ACTIVITY: Report every line of the entries that contains the word "raises".

##### DATASET RECORDS

-- ==== Sys2Proof/Certificates/Slice0/Obligations.lean ====
section
/-! DEFINITION. The statements for the provers. Each docstring names the rule of spec/ it formalises.
Statements about exec say what the next state IS, field by field, in numbers and bits of their own and
not through the model's ALU and flag functions. -/

open Sys2Proof Sys2Proof.Machine

/-! ## Words the statements share -/

/-- What ADD A with source byte `b` leaves (R81, R88, R104). -/
abbrev Sys2Proof.Machine.AddedToA (b : Byte) (s t : State) : Prop :=
  t.a = s.a + b ∧
  FlagsAre t (decide ((s.a.toNat + b.toNat) % 256 = 0)) false
    (decide (s.a.toNat % 16 + b.toNat % 16 > 15)) (decide (s.a.toNat + b.toNat > 255)) ∧
  KeepsLowF s t ∧ KeepsRegsBut [.a] s t ∧ t.sp = s.sp ∧ KeepsMemory s t

/-- What SUB with source byte `b` leaves (R82, R88, R107). -/
abbrev Sys2Proof.Machine.SubtractedFromA (b : Byte) (s t : State) : Prop :=
  t.a = s.a - b ∧
  FlagsAre t (decide (s.a = b)) true (decide (s.a.toNat % 16 < b.toNat % 16)) (decide (s.a.toNat < b.toNat)) ∧
  KeepsLowF s t ∧ KeepsRegsBut [.a] s t ∧ t.sp = s.sp ∧ KeepsMemory s t

/-- What OR with source byte `b` leaves (R85, R88, R110). -/
abbrev Sys2Proof.Machine.OredIntoA (b : Byte) (s t : State) : Prop :=
  (∀ j, j < 8 → t.a.getLsbD j = (s.a.getLsbD j || b.getLsbD j)) ∧
  FlagsAre t (decide (s.a = 0 ∧ b = 0)) false false false ∧
  KeepsLowF s t ∧ KeepsRegsBut [.a] s t ∧ t.sp = s.sp ∧ KeepsMemory s t

/-- What CP with source byte `b` leaves: A is as before (R86, R88, R113). -/
abbrev Sys2Proof.Machine.ComparedWithA (b : Byte) (s t : State) : Prop :=
  FlagsAre t (decide (s.a = b)) true (decide (s.a.toNat % 16 < b.toNat % 16)) (decide (s.a.toNat < b.toNat)) ∧
  KeepsLowF s t ∧ KeepsRegsBut [] s t ∧ t.sp = s.sp ∧ KeepsMemory s t

/-- The flags INC leaves for the old byte `n`: C is as before (R83, R100). -/
abbrev Sys2Proof.Machine.IncFlags (n : Byte) (s t : State) : Prop :=
  FlagsAre t (decide (n = 0xFF)) false (decide (n.toNat % 16 = 15)) (s.flag .c) ∧ KeepsLowF s t

/-- The flags DEC leaves for the old byte `n`: C is as before (R84, R102). -/
abbrev Sys2Proof.Machine.DecFlags (n : Byte) (s t : State) : Prop :=
  FlagsAre t (decide (n = 0x01)) true (decide (n.toNat % 16 = 0)) (s.flag .c) ∧ KeepsLowF s t

/-- A read-modify-write of the byte at x[HL] by an instruction `i` with opcode `op`: the bits it stores,
the flags it leaves, its frame, and where it faults instead (R101, R103). -/
abbrev Sys2Proof.Machine.UpdatesByteAtHL (i : Instr) (op : Byte) (update : Byte → Byte)
    (flags : Byte → State → State → Prop) : Prop :=
  (∀ s : State, forbidden (s.pair .hl) = false →
    ∃ t, exec i s = .next t ∧
      (s.mem.wf = true →
        t.mem.byteAt (s.pair .hl).toNat = update (s.mem.byteAt (s.pair .hl).toNat)) ∧
      KeepsMemoryBut (s.pair .hl) s t ∧ flags (s.mem.byteAt (s.pair .hl).toNat) s t ∧
      KeepsRegsBut [] s t ∧ t.sp = s.sp ∧ Retires op 1 s t) ∧
  (∀ s : State, forbidden (s.pair .hl) = true → s.cfg.forbiddenReadsFault = true →
    exec i s = .fault (.forbiddenMemoryAccess (s.pair .hl) .read)) ∧
  (∀ s : State, forbidden (s.pair .hl) = true → s.cfg.forbiddenReadsFault = false →
    exec i s = .fault (.forbiddenMemoryAccess (s.pair .hl) .write))

/-- An operation of the (HL) form `i` with opcode `op`: it completes with `effect` of the byte at x[HL]
when that byte can be read, and faults when its read faults. -/
abbrev Sys2Proof.Machine.ReadsByteAtHL (i : Instr) (op : Byte) (effect : Byte → State → State → Prop) : Prop :=
  (∀ s : State, Readable s (s.pair .hl) →
    ∃ t, exec i s = .next t ∧ effect (s.mem.byteAt (s.pair .hl).toNat) s t ∧ Retires op 1 s t) ∧
  (∀ s : State, ReadFaults s (s.pair .hl) →
    exec i s = .fault (.forbiddenMemoryAccess (s.pair .hl) .read))

/-- `before` and `after` agree on everything but F's N and H bits. -/
abbrev Sys2Proof.Machine.AgreeButNAndH (t u : State) : Prop :=
  u = { t with f := u.f } ∧ u.flag .z = t.flag .z ∧ u.flag .c = t.flag .c ∧
    u.f.extractLsb' 0 4 = t.f.extractLsb' 0 4

/-! ## Power-on and launch -/

/-- R34: the power-on register file, the pair values it gives and the run status. -/
def Obligations.PowerOnRegisterFile : Prop :=
  State.reset.a = 0x01 ∧ State.reset.f = 0x80 ∧ FlagsAre State.reset true false false false ∧
  State.reset.b = 0x00 ∧ State.reset.c = 0x13 ∧ State.reset.d = 0x00 ∧ State.reset.e = 0xD8 ∧
  State.reset.h = 0x01 ∧ State.reset.l = 0x4D ∧ State.reset.sp = 0xFFFE ∧ State.reset.pc = 0x0100 ∧
  State.reset.pair .bc = 0x0013 ∧ State.reset.pair .de = 0x00D8 ∧ State.reset.pair .hl = 0x014D ∧
  State.reset.status = .running

/-- R55, R172: a launch leaves the loader's bytes in memory, 0x00 where it set none, and every register and
the run status at its power-on value. `State.reset` is the launch of an image without bytes, under the
reference parameters (R7, D1, D6, D10; logs 1 and 3), so all its memory is 0x00. THE MODEL'S CHOICES: that
the array is in canonical form (log 14), and that launch takes any parameters, legal or not (log 23). -/
def Obligations.LaunchLoadsTheImage : Prop :=
  launch Config.reference [] = .ok State.reset ∧ (∀ a, State.reset.mem.byteAt a = 0x00) ∧
  ∀ (cfg : Config) (image : List Byte), image.length ≤ 0x10000 → image.getD 0x0147 0x00 = 0x00 →
    ∃ s, launch cfg image = .ok s ∧ s.mem.wf = true ∧
      (∀ a, s.mem.byteAt a = image.getD a 0x00) ∧
      s.a = 0x01 ∧ s.f = 0x80 ∧ s.b = 0x00 ∧ s.c = 0x13 ∧ s.d = 0x00 ∧ s.e = 0xD8 ∧ s.h = 0x01 ∧
      s.l = 0x4D ∧ s.sp = 0xFFFE ∧ s.pc = 0x0100 ∧ s.status = .running ∧ s.cfg = cfg

/-- R153 (the spec's decision D24): the loader raises UnsupportedCartridge exactly on a cartridge-type byte
other than 0x00, and no step raises it. -/
def Obligations.OnlyTheLoaderRejectsCartridges : Prop :=
  (∀ (cfg : Config) (image : List Byte), image.length ≤ 0x10000 → image.getD 0x0147 0x00 ≠ 0x00 →
    launch cfg image = .error .unsupportedCartridge) ∧
  (∀ s, step s ≠ .fault .unsupportedCartridge)

/-! ## Registers and flags -/

/-- R23: a pair is a view of its two registers. -/
def Obligations.PairsAreViewsOfTwoRegisters : Prop :=
  ∀ p hi lo, (p, hi, lo) ∈ [(Reg16.bc, Reg8.b, Reg8.c), (.de, .d, .e), (.hl, .h, .l)] →
    ∀ (s : State),
      (s.pair p).toNat = (s.reg hi).toNat * 256 + (s.reg lo).toNat ∧
      ∀ v : Word,
        ((s.setPair p v).reg hi).toNat = v.toNat / 256 ∧ ((s.setPair p v).reg lo).toNat = v.toNat % 256 ∧
        (s.setPair p v).pair p = v ∧
        KeepsRegsBut [hi, lo] s (s.setPair p v) ∧ (s.setPair p v).f = s.f ∧ (s.setPair p v).sp = s.sp ∧
        (s.setPair p v).pc = s.pc ∧ (s.setPair p v).mem = s.mem

/-- R25, R26: Z, N, H and C are bits 7, 6, 5 and 4 of F; setflag writes the one bit of its flag, leaves F's
other seven bits and every other register, and two writes to different flags commute. -/
def Obligations.SetflagWritesOneBit : Prop :=
  (∀ fl bit, (fl, bit) ∈ [(Flag.z, 7), (.n, 6), (.h, 5), (.c, 4)] → ∀ (s : State) (v : Bool),
    s.flag fl = s.f.getLsbD bit ∧
    ∀ j, j < 8 → (s.setFlag fl v).f.getLsbD j = if j = bit then v else s.f.getLsbD j) ∧
  (∀ (s : State) (fl : Flag) (v : Bool), s.setFlag fl v = { s with f := (s.setFlag fl v).f }) ∧
  (∀ (s : State) (fl g : Flag) (v w : Bool), fl ≠ g →
    (s.setFlag fl v).setFlag g w = (s.setFlag g w).setFlag fl v)

/-- R27 (derived in the spec from R26 and R34): no instruction writes bits 3..0 of F, and from power-on they
are 0. -/
def Obligations.LowFlagBitsAreNeverWritten : Prop :=
  State.reset.f.extractLsb' 0 4 = 0#4 ∧ (∀ i s t, exec i s = .next t → KeepsLowF s t)

/-- R28: which instructions can change each flag. Derived in the spec from the instruction rules. That INC
rr and DEC rr write no flag is D12, that NOP, the loads and the jumps write none is D13 (log 13,
PRESUMED). Opcode values: log 2. -/
def Obligations.OnlyTheListedInstructionsWriteFlags : Prop :=
  ∀ i s t, exec i s = .next t →
    (t.flag .z ≠ s.flag .z → opcodeOf i ∈
      [0x04, 0x0C, 0x14, 0x1C, 0x24, 0x2C, 0x34, 0x3C, 0x05, 0x0D, 0x15, 0x1D, 0x25, 0x2D, 0x35, 0x3D,
       0x80, 0x81, 0x82, 0x83, 0x84, 0x85, 0x86, 0x87, 0xC6, 0x90, 0x91, 0x92, 0x93, 0x94, 0x95, 0x96, 0x97,
       0xD6, 0xB0, 0xB1, 0xB2, 0xB3, 0xB4, 0xB5, 0xB6, 0xB7, 0xF6, 0xB8, 0xB9, 0xBA, 0xBB, 0xBC, 0xBD, 0xBE,
       0xBF, 0xFE, 0xAF, 0x07, 0x1F]) ∧
    (t.flag .c ≠ s.flag .c → opcodeOf i ∈
      [0x09, 0x19, 0x29, 0x39, 0x80, 0x81, 0x82, 0x83, 0x84, 0x85, 0x86, 0x87, 0xC6, 0x90, 0x91, 0x92, 0x93,
       0x94, 0x95, 0x96, 0x97, 0xD6, 0xB0, 0xB1, 0xB2, 0xB3, 0xB4, 0xB5, 0xB6, 0xB7, 0xF6, 0xB8, 0xB9, 0xBA,
       0xBB, 0xBC, 0xBD, 0xBE, 0xBF, 0xFE, 0xAF, 0x07, 0x1F]) ∧
    (opcodeOf i ∈
      [0x00, 0x01, 0x11, 0x21, 0x31, 0x06, 0x0E, 0x16, 0x1E, 0x26, 0x2E, 0x3E, 0x36, 0x32, 0x03, 0x13, 0x23,
       0x33, 0x0B, 0x1B, 0x2B, 0x3B, 0x18, 0x20, 0x28, 0x30, 0x38, 0xC3, 0xC2, 0xCA, 0xD2, 0xDA] →
      t.f = s.f)

/-- R28: no instruction reads N or H. Changing either before an instruction changes nothing after it but N
and H, and the same faults happen. Derived in the spec from the instruction rules. -/
def Obligations.NAndHAreNeverRead : Prop :=
  ∀ (i : Instr) (s : State) (fl : Flag) (v : Bool), fl = .n ∨ fl = .h →
    (∀ t, exec i s = .next t → ∃ u, exec i (s.setFlag fl v) = .next u ∧ AgreeButNAndH t u) ∧
    (∀ f, exec i s = .fault f → exec i (s.setFlag fl v) = .fault f)

/-- R29: SP is data only. LD SP,d16, INC SP and DEC SP alone change it. Derived in the spec from R62. -/
def Obligations.OnlyThreeInstructionsWriteSP : Prop :=
  ∀ i s t, exec i s = .next t → t.sp ≠ s.sp → (∃ nn, i = .ldSPd16 nn) ∨ i = .incSP ∨ i = .decSP

/-! ## The ALU -/

/-- R81. -/
def Obligations.AddByteRule : Prop :=
  ∀ a b : Byte, (add8 a b).result.toNat = (a.toNat + b.toNat) % 256 ∧
    (add8 a b).halfCarry = decide (a.toNat % 16 + b.toNat % 16 > 15) ∧
    (add8 a b).carry = decide (a.toNat + b.toNat > 255)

##########

EXERCISE ANSWER:
/-- R153 (the spec's decision D24): the loader raises UnsupportedCartridge exactly on a cartridge-type byte
other than 0x00, and no step raises it. -/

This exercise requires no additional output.